Impaired distal renal potassium handling in streptozotocin-induced diabetic mice.

Abstract

Diabetes is closely associated with K⁺ disturbances during disease progression and treatment. However, it remains unclear whether K⁺ imbalance occurs in diabetes with normal kidney function. In this study, we examined the effects of dietary K⁺ intake on systemic K⁺ balance and renal K⁺ handling in streptozotocin (STZ)-induced diabetic mice. The control and STZ mice were fed low or high K⁺ diet for 7 days to investigate the role of dietary K⁺ intake in renal K⁺ excretion and K⁺ homeostasis and to explore the underlying mechanism by evaluating K⁺ secretion-related transport proteins in distal nephrons. K⁺-deficient diet caused excessive urinary K⁺ loss, decreased daily K⁺ balance, and led to severe hypokalemia in STZ mice compared with control mice. In contrast, STZ mice showed an increased daily K⁺ balance and elevated plasma K⁺ level under K⁺-loading conditions. Dysregulation of the NaCl cotransporter (NCC), epithelial Na⁺ channel (ENaC), and renal outer medullary K⁺ channel (ROMK) was observed in diabetic mice fed either low or high K⁺ diet. Moreover, amiloride treatment reduced urinary K⁺ excretion and corrected hypokalemia in K⁺-restricted STZ mice.

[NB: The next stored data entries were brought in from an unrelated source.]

/-- Past FW_READY, for a thread of a die that has not landed all its data; all of it answers what follows at once (settle). While it may not
write, or a die link or hub link on its way is closed, FETCH_THREAD_DONE changes nothing. Where it may and they are open, a dropped
thread is gone without a token, landed where its data is readable. Of another one the read errors met are reported and its read bits
set. Then, with no read error, FETCH_THREAD_DONE of a demanded thread completes: it takes its wait, lands all its rows, increments
DONE_TOKEN of its stream and die, and is gone; and that of a speculative thread completes, where the slots suffice: its rows are landed
in its epoch, which holds the increment, and it counts as done. With an error a demanded thread is gone and the error is dealt with as
the chunk's; a speculative one is done and its epoch holds the error. PENDING_ROW_LANDED completes for a demanded thread of plane rows
not all landed that may write over open ways to readable data: it takes its wait and lands its next row. -/
def Obligations.FetchThreadsLand : Prop :=
  ∀ (die : Fin 4) (id : Nat) (ecc : ReadEcc) (t : Thread) (s : State), running s = true → threadOf die.val id s = some t → t.done = false →
    let d := die.val
    let rs := threadRanges t.desc
    let u := touchRanges rs (senseRanges rs ecc s)
    let v := landThread d t (takeWait d t u)
    let ends (w : State) : Prop := exec (.fetchThreadDone die id ecc) s = .next (settle w)
    ((mayWrite d t s = false ∨ threadPath d t.desc s = false) → ends s)
    ∧ (mayWrite d t s = true → threadPath d t.desc s = true →
      (t.dropped = true → ends (dropThread d id (if (threadErr d t.desc s).isNone then landThread d t s else s)))
      ∧ (t.dropped = false →
        (threadErr d t.desc u = none → t.spec = none → ends (dropThread d t.id (tokenAdd t.stream d (FD.doneToken t.desc) 1 v)))
        ∧ (∀ k, threadErr d t.desc u = none → t.spec = some k → slotsShort d v = false →
            ends (adjThread d t.id (fun t => { t with done := true })
              (adjEpoch d 1 (fun e => { e with tokens := e.tokens ++ [(FD.doneToken t.desc, 1)] }) v)))
        ∧ (∀ e, threadErr d t.desc u = some e → t.spec = none → ends (readFault t.stream t.dummy e (dropThread d id u)))
        ∧ (∀ e k, threadErr d t.desc u = some e → t.spec = some k →
            ends (adjThread d t.id (fun t => { t with done := true }) (adjEpoch d 1 (fun x => { x with faults := x.faults ++ [e] }) u)))
        ∧ (∀ t', FD.planeRow t.desc = true → t.landed < planeRows8 t.desc → threadErr d t.desc s = none →
            threadOf d id (takeWait d t s) = some t' → t'.spec = none →
            exec (.pendingRowLanded die id) s = .next (settle (landPlaneRow d t' (takeWait d t s))))))
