/-! ### setStream -/

@[simp] theorem setStream_pending (st : Nat) (x : Stream) : (setStream st x s).pending = s.pending := rfl
@[simp] theorem setStream_phase (st : Nat) (x : Stream) : (setStream st x s).phase = s.phase := rfl
@[simp] theorem setStream_clock (st : Nat) (x : Stream) : (setStream st x s).clock = s.clock := rfl
@[simp] theorem setStream_timeN (st : Nat) (x : Stream) : (setStream st x s).timeN = s.timeN := rfl
@[simp] theorem setStream_timeFrac (st : Nat) (x : Stream) : (setStream st x s).timeFrac = s.timeFrac := rfl
@[simp] theorem setStream_rate (st : Nat) (x : Stream) : (setStream st x s).rate = s.rate := rfl
@[simp] theorem setStream_freeCtr (st : Nat) (x : Stream) : (setStream st x s).freeCtr = s.freeCtr := rfl
@[simp] theorem setStream_regs (st : Nat) (x : Stream) : (setStream st x s).regs = s.regs := rfl
@[simp] theorem setStream_mem (st : Nat) (x : Stream) : (setStream st x s).mem = s.mem := rfl
@[simp] theorem setStream_acc (st : Nat) (x : Stream) : (setStream st x s).acc = s.acc := rfl
@[simp] theorem setStream_accSat (st : Nat) (x : Stream) : (setStream st x s).accSat = s.accSat := rfl
@[simp] theorem setStream_accTol (st : Nat) (x : Stream) : (setStream st x s).accTol = s.accTol := rfl
@[simp] theorem setStream_tx (st : Nat) (x : Stream) : (setStream st x s).tx = s.tx := rfl
@[simp] theorem setStream_log (st : Nat) (x : Stream) : (setStream st x s).log = s.log := rfl
@[simp] theorem setStream_host (st : Nat) (x : Stream) : (setStream st x s).host = s.host := rfl
@[simp] theorem setStream_jobs (st : Nat) (x : Stream) : (setStream st x s).jobs = s.jobs := rfl
@[simp] theorem setStream_streams (st : Nat) (x : Stream) : (setStream st x s).streams = mapSet s.streams st x := rfl
@[simp] theorem setStream_dies (st : Nat) (x : Stream) : (setStream st x s).dies = s.dies := rfl
@[simp] theorem setStream_sends (st : Nat) (x : Stream) : (setStream st x s).sends = s.sends := rfl
@[simp] theorem setStream_nextSend (st : Nat) (x : Stream) : (setStream st x s).nextSend = s.nextSend := rfl
@[simp] theorem setStream_tiers (st : Nat) (x : Stream) : (setStream st x s).tiers = s.tiers := rfl
@[simp] theorem setStream_causes (st : Nat) (x : Stream) : (setStream st x s).causes = s.causes := rfl
@[simp] theorem setStream_domains (st : Nat) (x : Stream) : (setStream st x s).domains = s.domains := rfl
@[simp] theorem setStream_time (st : Nat) (x : Stream) : (setStream st x s).time = s.time := rfl
@[simp] theorem setStream_tables (st : Nat) (x : Stream) : (setStream st x s).tables = s.tables := rfl
@[simp] theorem setStream_fus (st : Nat) (x : Stream) : (setStream st x s).fus = s.fus := rfl
@[simp] theorem setStream_plan (st : Nat) (x : Stream) : (setStream st x s).plan = s.plan := rfl
@[simp] theorem setStream_cle (st : Nat) (x : Stream) : (setStream st x s).cle = s.cle := rfl
@[simp] theorem setStream_safe (st : Nat) (x : Stream) : (setStream st x s).safe = s.safe := rfl
@[simp] theorem setStream_prog (st : Nat) (x : Stream) : (setStream st x s).prog = s.prog := rfl
@[simp] theorem setStream_power (st : Nat) (x : Stream) : (setStream st x s).power = s.power := rfl
@[simp] theorem setStream_lim (st : Nat) (x : Stream) : (setStream st x s).lim = s.lim := rfl
@[simp] theorem setStream_sec (st : Nat) (x : Stream) : (setStream st x s).sec = s.sec := rfl
@[simp] theorem setStream_upd (st : Nat) (x : Stream) : (setStream st x s).upd = s.upd := rfl
@[simp] theorem setStream_elec (st : Nat) (x : Stream) : (setStream st x s).elec = s.elec := rfl

/-! ### adjStream -/

@[simp] theorem adjStream_pending (st : Nat) (f : Stream → Stream) : (adjStream st f s).pending = s.pending := rfl
@[simp] theorem adjStream_phase (st : Nat) (f : Stream → Stream) : (adjStream st f s).phase = s.phase := rfl
@[simp] theorem adjStream_clock (st : Nat) (f : Stream → Stream) : (adjStream st f s).clock = s.clock := rfl
@[simp] theorem adjStream_timeN (st : Nat) (f : Stream → Stream) : (adjStream st f s).timeN = s.timeN := rfl
@[simp] theorem adjStream_timeFrac (st : Nat) (f : Stream → Stream) : (adjStream st f s).timeFrac = s.timeFrac := rfl
@[simp] theorem adjStream_rate (st : Nat) (f : Stream → Stream) : (adjStream st f s).rate = s.rate := rfl
@[simp] theorem adjStream_freeCtr (st : Nat) (f : Stream → Stream) : (adjStream st f s).freeCtr = s.freeCtr := rfl
@[simp] theorem adjStream_regs (st : Nat) (f : Stream → Stream) : (adjStream st f s).regs = s.regs := rfl
@[simp] theorem adjStream_mem (st : Nat) (f : Stream → Stream) : (adjStream st f s).mem = s.mem := rfl
@[simp] theorem adjStream_acc (st : Nat) (f : Stream → Stream) : (adjStream st f s).acc = s.acc := rfl
@[simp] theorem adjStream_accSat (st : Nat) (f : Stream → Stream) : (adjStream st f s).accSat = s.accSat := rfl
@[simp] theorem adjStream_accTol (st : Nat) (f : Stream → Stream) : (adjStream st f s).accTol = s.accTol := rfl
@[simp] theorem adjStream_tx (st : Nat) (f : Stream → Stream) : (adjStream st f s).tx = s.tx := rfl
@[simp] theorem adjStream_log (st : Nat) (f : Stream → Stream) : (adjStream st f s).log = s.log := rfl
@[simp] theorem adjStream_host (st : Nat) (f : Stream → Stream) : (adjStream st f s).host = s.host := rfl
@[simp] theorem adjStream_jobs (st : Nat) (f : Stream → Stream) : (adjStream st f s).jobs = s.jobs := rfl
@[simp] theorem adjStream_streams (st : Nat) (f : Stream → Stream) : (adjStream st f s).streams = mapAdjust s.streams st f := rfl
@[simp] theorem adjStream_dies (st : Nat) (f : Stream → Stream) : (adjStream st f s).dies = s.dies := rfl
@[simp] theorem adjStream_sends (st : Nat) (f : Stream → Stream) : (adjStream st f s).sends = s.sends := rfl
@[simp] theorem adjStream_nextSend (st : Nat) (f : Stream → Stream) : (adjStream st f s).nextSend = s.nextSend := rfl
@[simp] theorem adjStream_tiers (st : Nat) (f : Stream → Stream) : (adjStream st f s).tiers = s.tiers := rfl
@[simp] theorem adjStream_causes (st : Nat) (f : Stream → Stream) : (adjStream st f s).causes = s.causes := rfl
@[simp] theorem adjStream_domains (st : Nat) (f : Stream → Stream) : (adjStream st f s).domains = s.domains := rfl
@[simp] theorem adjStream_time (st : Nat) (f : Stream → Stream) : (adjStream st f s).time = s.time := rfl
@[simp] theorem adjStream_tables (st : Nat) (f : Stream → Stream) : (adjStream st f s).tables = s.tables := rfl
@[simp] theorem adjStream_fus (st : Nat) (f : Stream → Stream) : (adjStream st f s).fus = s.fus := rfl
@[simp] theorem adjStream_plan (st : Nat) (f : Stream → Stream) : (adjStream st f s).plan = s.plan := rfl
@[simp] theorem adjStream_cle (st : Nat) (f : Stream → Stream) : (adjStream st f s).cle = s.cle := rfl
@[simp] theorem adjStream_safe (st : Nat) (f : Stream → Stream) : (adjStream st f s).safe = s.safe := rfl
@[simp] theorem adjStream_prog (st : Nat) (f : Stream → Stream) : (adjStream st f s).prog = s.prog := rfl
@[simp] theorem adjStream_power (st : Nat) (f : Stream → Stream) : (adjStream st f s).power = s.power := rfl
@[simp] theorem adjStream_lim (st : Nat) (f : Stream → Stream) : (adjStream st f s).lim = s.lim := rfl
@[simp] theorem adjStream_sec (st : Nat) (f : Stream → Stream) : (adjStream st f s).sec = s.sec := rfl
@[simp] theorem adjStream_upd (st : Nat) (f : Stream → Stream) : (adjStream st f s).upd = s.upd := rfl
@[simp] theorem adjStream_elec (st : Nat) (f : Stream → Stream) : (adjStream st f s).elec = s.elec := rfl
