-- ==== Sys2Proof/Laws/Bits.lean ====
section
/-!
SUPPORT. Fields of numbers: what a field reads after one is put, and that the others stay.
-/
namespace Sys2Proof.Machine
open Sys2Proof

set_option Elab.async false

theorem bitsAt_lt (x lo len : Nat) : bitsAt x lo len < 2 ^ len := Nat.mod_lt _ (Nat.two_pow_pos len)

/-- Bits of a field. -/
theorem testBit_bitsAt (x lo len i : Nat) : (bitsAt x lo len).testBit i = (decide (i < len) && x.testBit (lo + i)) := by
  rw [bitsAt, Nat.testBit_mod_two_pow, Nat.testBit_shiftRight]

/-- Bits after a field is put. -/
theorem testBit_putBits (x lo len v i : Nat) :
    (putBits x lo len v).testBit i = if i < lo then x.testBit i else if i < lo + len then v.testBit (i - lo) else x.testBit i := by
  have h : putBits x lo len v = 2 ^ lo * (2 ^ len * (x >>> (lo + len)) + v % 2 ^ len) + x % 2 ^ lo := by
    unfold putBits
    rw [Nat.mul_add, ← Nat.mul_assoc, ← Nat.pow_add]
    have := Nat.mul_comm (v % 2 ^ len) (2 ^ lo)
    have := Nat.mul_comm (x >>> (lo + len)) (2 ^ (lo + len))
    omega
  rw [h, Nat.testBit_two_pow_mul_add _ (Nat.mod_lt _ (Nat.two_pow_pos lo))]
  split
  · rw [Nat.testBit_mod_two_pow]
    simp_all
  · rename_i h1
    rw [Nat.testBit_two_pow_mul_add _ (Nat.mod_lt _ (Nat.two_pow_pos len))]
    split
    · rename_i h2
      rw [if_pos (by omega), Nat.testBit_mod_two_pow]
      simp [h2]
    · rename_i h2
      rw [if_neg (by omega), Nat.testBit_shiftRight]
      congr 1
      omega

/-- A field reads what was put. -/
@[simp] theorem bitsAt_putBits_same (x lo len v : Nat) : bitsAt (putBits x lo len v) lo len = v % 2 ^ len := by
  apply Nat.eq_of_testBit_eq
  intro i
  rw [testBit_bitsAt, testBit_putBits, Nat.testBit_mod_two_pow]
  by_cases h : i < len
  · simp [h]
  · simp [h]

/-- A field keeps its value when a field beside it is put. -/
theorem bitsAt_putBits_ne (x lo len v lo' len' : Nat) (h : lo' + len' ≤ lo ∨ lo + len ≤ lo') :
    bitsAt (putBits x lo len v) lo' len' = bitsAt x lo' len' := by
  apply Nat.eq_of_testBit_eq
  intro i
  rw [testBit_bitsAt, testBit_bitsAt, testBit_putBits]
  by_cases hi : i < len'
  · simp only [hi, decide_true, Bool.true_and]
    split
    · rfl
    · rw [if_neg (by omega)]
  · simp [hi]

/-- A put field keeps a number inside a width that holds the field. -/
theorem putBits_lt (x lo len v w : Nat) (hx : x < 2 ^ w) (h : lo + len ≤ w) : putBits x lo len v < 2 ^ w := by
  apply Nat.lt_pow_two_of_testBit
  intro i hi
  rw [testBit_putBits, if_neg (by omega), if_neg (by omega)]
  exact Nat.testBit_lt_two_pow (Nat.lt_of_lt_of_le hx (Nat.pow_le_pow_right (by omega) hi))

/-- A field of a 64-bit register reads what was set. -/
theorem getF_setF_same (f : Field) (i v : Nat) (s : State) (hr : getR f.reg i s < 2 ^ 64) (hf : f.lo + f.len ≤ 64) :
    getF f i (setF f i v s) = v % 2 ^ f.len := by
  unfold getF setF
  rw [getR_setR_same, Nat.mod_eq_of_lt (putBits_lt _ _ _ _ _ hr hf), bitsAt_putBits_same]

/-- Every register holds 64 bits. -/
theorem getR_lt (r : Reg) (i : Nat) (s : State) (hc : coldVal r < 2 ^ 64) : getR r i s < 2 ^ 64 := by
  unfold getR
  split
  · exact BitVec.isLt _
  · exact hc

end Sys2Proof.Machine
end

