theorem keep_recordKin {s0 : State} {a0 s} (k0 : Rel s0 s) :
    Rel s0 (recordKin a0 s) := by
  unfold recordKin
  refine ite_keep (P := Rel s0) ?_ ?_
  · exact k0
  · refine keep_forEach ?_ ?_
    · intro a0 a1 h2
      extract_lets +onlyGivenNames -merge -underBinder x3 x4 x5
      try clear_value x3 x4 x5
      refine ite_keep (P := Rel s0) ?_ ?_
      · exact h2
      · extract_lets +onlyGivenNames -merge -underBinder x6
        try clear_value x6
        exact keep_setFus h2
    · exact k0

/-! ### Lifting -/

theorem keep_mapFault {s0 : State} {a0 a1 s} (k0 : Rel s0 s) :
    Rel s0 (mapFault a0 a1 s) := by
  unfold mapFault
  exact ite_keep (P := Rel s0) k0 (keep_jobFault k0)

theorem keep_meetRanges {s0 : State} {a0 a1 s} (k0 : Rel s0 s) :
    Rel s0 (meetRanges a0 a1 s) := by
  unfold meetRanges
  exact keep_touchRanges (keep_senseRanges k0)

theorem keep_liftPost {s0 : State} {a0 a1 a2} (k0 : (PSnd (Rel s0)) a2) :
    PSnd (Rel s0) (liftPost a0 a1 a2) := by
  unfold liftPost
  split
  · rename_i y0 y1
    have h3 : Rel s0 y1 := of_fvar k0
    extract_lets +onlyGivenNames -merge -underBinder x4
    try clear_value x4
    extract_lets +onlyGivenNames -merge -underBinder x5
    have h6 : ∀ a7, Rel s0 a7 → Rel s0 (x5 a7) := by
      unfold x5
      intro a7 h8
      exact keep_postToken h8
    clear_value x5
    split
    · split
      · refine snd_keep (P := Rel s0) ?_
        refine h6 _ ?_
        · exact keep_mapFault h3
      · extract_lets +onlyGivenNames -merge -underBinder x9 x10
        try clear_value x9 x10
        refine snd_keep (P := Rel s0) ?_
        refine h6 _ ?_
        · exact h3
    · refine snd_keep (P := Rel s0) ?_
      refine h6 _ ?_
      · exact keep_incF h3

theorem keep_storeField {s0 : State} {a0 a1 a2 s} (k0 : Rel s0 s) :
    Rel s0 (storeField a0 a1 a2 s) := by
  unfold storeField
  refine keep_forEach ?_ ?_
  · intro a0 a1 h2
    refine keep_forEach ?_ ?_
    · intro a3 a4 h5
      extract_lets +onlyGivenNames -merge -underBinder x6
      try clear_value x6
      extract_lets +onlyGivenNames -merge -underBinder x7
      have h8 : Rel s0 x7 := keep_wrMem h5
      clear_value x7
      exact keep_wrMem h8
    · exact h2
  · exact k0

theorem keep_bear {s0 : State} {a0 a1 a2 s} (k0 : Rel s0 s) :
    PSnd (Rel s0) (bear a0 a1 a2 s) := by
  unfold bear
  refine ite_keep (P := (PSnd (Rel s0))) ?_ ?_
  · exact snd_keep (P := Rel s0) k0
  · split
    · exact snd_keep (P := Rel s0) (keep_incF k0)
    · extract_lets +onlyGivenNames -merge -underBinder x0 x1
      try clear_value x0 x1
      exact snd_keep (P := Rel s0) (keep_setFus k0)

theorem keep_takeDetection {s0 : State} {a0 a1 a2} (k0 : (PSnd (Rel s0)) a2) :
    PSnd (Rel s0) (takeDetection a0 a1 a2) := by
  unfold takeDetection
  split
  · rename_i y0 y1
    have h3 : Rel s0 y1 := of_fvar k0
    extract_lets +onlyGivenNames -merge -underBinder x4
    try clear_value x4
    split
    · extract_lets +onlyGivenNames -merge -underBinder x5
      try clear_value x5
      exact snd_keep (P := Rel s0) (keep_setFus h3)
    · exact keep_bear h3

theorem keep_endTracks {s0 : State} {a0 s} (k0 : Rel s0 s) :
    Rel s0 (endTracks a0 s) := by
  unfold endTracks
  extract_lets +onlyGivenNames -merge -underBinder x0 x1
  try clear_value x0 x1
  exact keep_setFus k0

On the other hand, inhibition of SGLT2 by dapagliflozin promoted urinary K⁺ excretion and normalized plasma K⁺ levels in K⁺-supplemented STZ mice, at least partly by increasing ENaC activity. We conclude that STZ mice exhibited abnormal K⁺ balance and impaired renal K⁺ handling under either low or high K⁺ diet, which could be primarily attributed to the dysfunction of ENaC-dependent renal K⁺ excretion pathway, despite the possible role of NCC.NEW & NOTEWORTHY Neither low dietary K⁺ intake nor high dietary K⁺ intake effectively modulates renal K⁺ excretion and K⁺ homeostasis in STZ mice, which is closely related to the abnormality of ENaC expression and activity. SGLT2 inhibitor increases urinary K⁺ excretion and reduces plasma K⁺ level in STZ mice under high dietary K⁺ intake, an effect that may be partly due to the upregulation of ENaC activity.